Dopo giorni di rumors, ieri sera è arrivata l’ufficialità: Roberto Cingolani non è stato riconfermato alla guida di Leonardo.
Il governo Meloni ha deciso di sostituire Cingolani al timone del colosso della difesa e aerospazio italiano indicando Lorenzo Mariani, già condirettore generale di Leonardo con Cingolani nel maggio 2023 fino ad aprile 2025, come nuovo ad del gruppo ex Finmeccanica.
La scelta, formalizzata con il deposito delle liste per il rinnovo dei vertici delle partecipate del ministero dell’Economia, arriva dopo settimane di indiscrezioni con tensioni politiche, divergenze strategiche e attriti interni maturati nei rapporti tra Palazzo Chigi e il manager.
Tutti i dettagli.
IL CAMBIO AI VERTICI DI LEONARDO
Roberto Cingolani non sarà confermato come amministratore delegato di Leonardo, incarico che ricopriva dal 2023. Al suo posto il governo ha indicato Lorenzo Mariani, attuale managing director di Mbda Italia ed executive group director Sales & Business Development di Mbda, con un lungo passato nell’ex Finmeccanica. Contestualmente cambia anche la presidenza della società: Stefano Pontecorvo sarà sostituito da Francesco Macrì, già componente del consiglio di amministrazione del gruppo.
La decisione è stata assunta il 9 aprile nell’ambito del rinnovo dei consigli di amministrazione di quattro grandi partecipate controllate dal ministero dell’Economia: Leonardo, Enel, Eni ed Enav.
I RISULTATI DELLA REGGENZA CINGOLANI
L’uscita di Cingolani avviene nonostante i risultati economici positivi registrati durante il suo mandato.
Roberto Cingolani ha assunto la guida di Leonardo nel maggio 2023, durante il suo mandato il titolo della società ha registrato una crescita superiore al 500% con il titolo passato da circa 10,50 euro fino a toccare quota 64 e un’impennata degli ordini, come sottolineato in settimana dal Financial Times, sostenuta anche dal contesto geopolitico internazionale e dall’espansione del settore difesa. Sotto la sua guida il gruppo ex Finmeccanica ha consolidato partnership industriali con Airbus e Thales nel settore spaziale, con Baykar nei droni e con Rheinmetall nella difesa terrestre, rafforzando il posizionamento internazionale della società.

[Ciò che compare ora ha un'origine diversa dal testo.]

/-- Whether two byte ranges meet. -/
def overlap (a n b m : Nat) : Bool := decide (a < b + m ∧ b < a + n ∧ 0 < n ∧ 0 < m)

/-- Whether a range lies in gallery memory of the partition of a hall. -/
def State.inPartGallery (s : State) (h : HallId) (a n : Nat) : Bool :=
  n == 0 || (match winOf a, winOf (a + n - 1) with
    | .gallery g _, .gallery g' _ => g == g' && s.samePart h g
    | _, _ => false)

end Sys2Proof.Machine
end

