/-- Whether a byte of a request's target lies in the windows of the partition of a hall, no control page, in a hall that admits
packets (R380, R423). -/
def State.targetOk (s : State) (h : HallId) (a : Nat) : Bool :=
  match winOf a with
  | .near g _ => s.samePart h g && s.fabricAdmits g
  | .gallery g _ => s.samePart h g && s.fabricAdmits g
  | .chamber c _ => s.samePart h c.hall && s.fabricAdmits c.hall
  | .cxl t =>
    match s.cxlDecode t with
    | some (d, _, _) => (s.partHalls h).any fun g => s.decoderHas d g && s.fabricAdmits g
    | none => false
  | _ => false

/-- Whether a packet delivered here is refused, for the partition of a hall (R380, R423). -/
def State.refuses (s : State) (h : HallId) (k : Packet) : Bool :=
  let core := bitsOf k.target.toNat 0 11
  if isRequest k then
    k.len != 0 && !(s.targetOk h k.target.toNat && s.targetOk h (k.target.toNat + k.len - 1))
  else if k.kind = 5 ∨ k.kind = 6 ∨ k.kind = 7 then
    !(decide (core < 1152) && s.samePart h (CoreId.hall (Fin.ofNat 1152 core)) && s.fabricAdmits (CoreId.hall (Fin.ofNat 1152 core)))
  else false

/-- A refused packet: counted at its port, a request answered, a message's credit returned, with ERR (R380). -/
def State.refusePacket (s : State) (h : HallId) (inp : Option PortId) (k : Packet) : State :=
  let s := match inp with
    | some p => (s.countSat (portPage p) 0x840 1).recordErr (portPage p) 4
    | none => s
  let t := k.target.toNat
  if isRequest k then s.toFabric h none { answerTo k true [] with src := s.myId }
  else if k.kind = 5 ∨ k.kind = 6 then
    s.toFabric h none
      { kind := 7, err := true, len := 0, src := s.myId, dst := k.src
        target := chanTarget (bitsOf t 16 11) 0 (bitsOf t 0 11) (bitsOf t 27 5) 0, tag := 0, data := [] }
  else s

/-- A packet whose destination is this module (R380): from a port, refused or delivered; one that this module sends itself is hall
traffic, whose partition each access and each packet of the mesh meets (R24). -/
def State.deliver (s : State) (h : HallId) (inp : Option PortId) (k : Packet) : State :=
  let chan := k.kind = 5 ∨ k.kind = 6 ∨ k.kind = 7
  let core := bitsOf k.target.toNat 0 11
  match inp with
  | none =>
    let s := s.emit (.packet none k)
    if chan then s.toCore (Fin.ofNat 1152 (bitsOf k.target.toNat 16 11)) core (packetBody k) else s
  | some p =>
    if s.refuses h k then s.refusePacket h inp k
    else
      let s := s.emit (.packet inp k)
      if chan then { s with mesh := s.mesh ++ [⟨.port p, Fin.ofNat 1152 core, packetBody k⟩] } else s

/-- A packet is routed (R379). -/
def State.routeOne (s : State) (r : RoutePkt) : State :=
  if r.pkt.dst = s.myId then s.deliver r.hall r.inp r.pkt
  else
    let t := s.tablePort r.hall r.inp
    match t with
    | none => s.dropPacket r.hall none r.pkt
    | some tp =>
      match s.route tp r.pkt.dst with
      | .port p => if some p = r.inp ∨ s.portUp p = false then s.dropPacket r.hall t r.pkt else s.queuePacket p r.pkt
      | _ => s.dropPacket r.hall t r.pkt

/-- The oldest packet from a port, or from this module, is routed. -/
def State.packetRoute (s : State) (inp : Option PortId) : State :=
  match s.routing.find? fun r => r.inp = inp with
  | some r => { s with routing := s.routing.erase r }.routeOne r
  | none => s

/-! ### Requests from other modules -/

/-- The hall for whose partition a delivered packet acts: its port's; for one of this module, that of its target. -/
def State.targetHall (inp : Option PortId) (k : Packet) : HallId :=
  match inp with
  | some p => portHall p.val
  | none => match winOf k.target.toNat with
    | .near g _ => g
    | .gallery g _ => g
    | .chamber c _ => c.hall
    | _ => 0

/-- Whether some byte of a written range is still held (R356, R381). -/
def State.rangeHeld (s : State) (a n : Nat) : Bool :=
  (List.finRange 8).any fun h =>
    ((s.hall h).nearHeld ++ (s.hall h).galHeld).any fun w => decide (w.addr < a + n ∧ a < w.addr + w.data.length)

/-- The agent that performs a delivered request: the keeper for one from a port, which the refusals have let through (R380); for one of
this module the engine that made it, since it is hall traffic (R24). -/
def State.packetAgent (s : State) (inp : Option PortId) (k : Packet) : Agent :=
  match inp with
  | some _ => .keeper
  | none =>
    match s.remote.find? fun r => r.tag == k.tag.toNat && r.write == decide (k.kind ≠ 1) with
    | some r => match r.who with
      | .dma h d => .engine h ⟨5 + d.val, by omega⟩
      | .snapshot h => snapAgent h
    | none => .keeper

/-- A remote write or snapshot copy is performed and acknowledged, once every burst of it is (R381, R449); one that memory does not take
yet is not performed (assumption log 65). -/
def State.remoteWrite (s : State) (inp : Option PortId) (k : Packet) : State :=
  let h := State.targetHall inp k
  let a := k.target.toNat
  let w := s.packetAgent inp k
  if inp.isSome && s.refuses h k then s.refusePacket h inp k
  else if s.writeStalls w a k.data.length then s
  else
    let s := s.memWrite w a k.data
    if s.rangeHeld a k.data.length then { s with pendAcks := s.pendAcks ++ [⟨a, k.data.length, h, inp, k⟩] }
    else s.toFabric h none (answerTo k false [])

Nonostante i risultati finanziari e industriali positivi, da giorni il mercato si stava interrogando quindi sulle ragioni del mancato rinnovo, tanto che le indiscrezioni su una sua possibile sostituzione avevano già avuto effetti sul titolo in Borsa, con il mercato che aveva reagito negativamente alle prime voci di avvicendamento.
IL NODO DEL RAPPORTO CON PALAZZO CHIGI
Secondo i retroscena emersi nelle ultime settimane, alla base della scelta ci sarebbe il deterioramento del rapporto fiduciario tra Cingolani e la presidente del Consiglio Giorgia Meloni. A incidere sarebbero state, tra l’altro, una serie di tensioni legate alle promozioni interne alla società e alle lamentele di dirigenti e manager vicini all’area di Fratelli d’Italia.
Fonti di stampa riferiscono inoltre di una crescente irritazione della premier per quella che a Palazzo Chigi sarebbe stata percepita come la “troppa autonomia” dell’amministratore delegato nella gestione di dossier strategici.
MALVISTA DALLA POLITICA L’ASCESA DI HELGA COSSU
Sempre secondo le ricostruzioni stampa delle ultime ore, alla mancata riconferma di Roberto Cingolani avrebbero contribuito anche i contrasti sulla sua gestione interna di Leonardo. Tra i vari provvedimenti i riflettori sono puntati sul ruolo crescente di Helga Cossu a Piazza Monte Grappa.
Come ricostruisce Repubblica, “ex giornalista di Skytg24, in rapida ascesa: assunta nel 2023, poi nominata direttore generale della Fondazione Leonardo, in rotta con Luciano Violante, infine messa a capo di una nuova maxi unità creata ad hoc. L’incarico dice tutto: responsabile della strategia globale di brand, identità digitale e iniziative di outreach del gruppo. Ecco la colpa di Roberto Cingolani secondo palazzo Chigi. Così grave da costargli la riconferma alla guida del colosso della difesa”.
Senza dimenticare che prima della decisione definita del governo sul rinnovo dei vertici delle parteicpate, Cingolani ha promosso ancora Cossu: quest’ultima ha assunto il ruolo di direttore della Comunicazione, subentrando a Stefano Amoroso, che lascia l’incarico dopo circa tre anni.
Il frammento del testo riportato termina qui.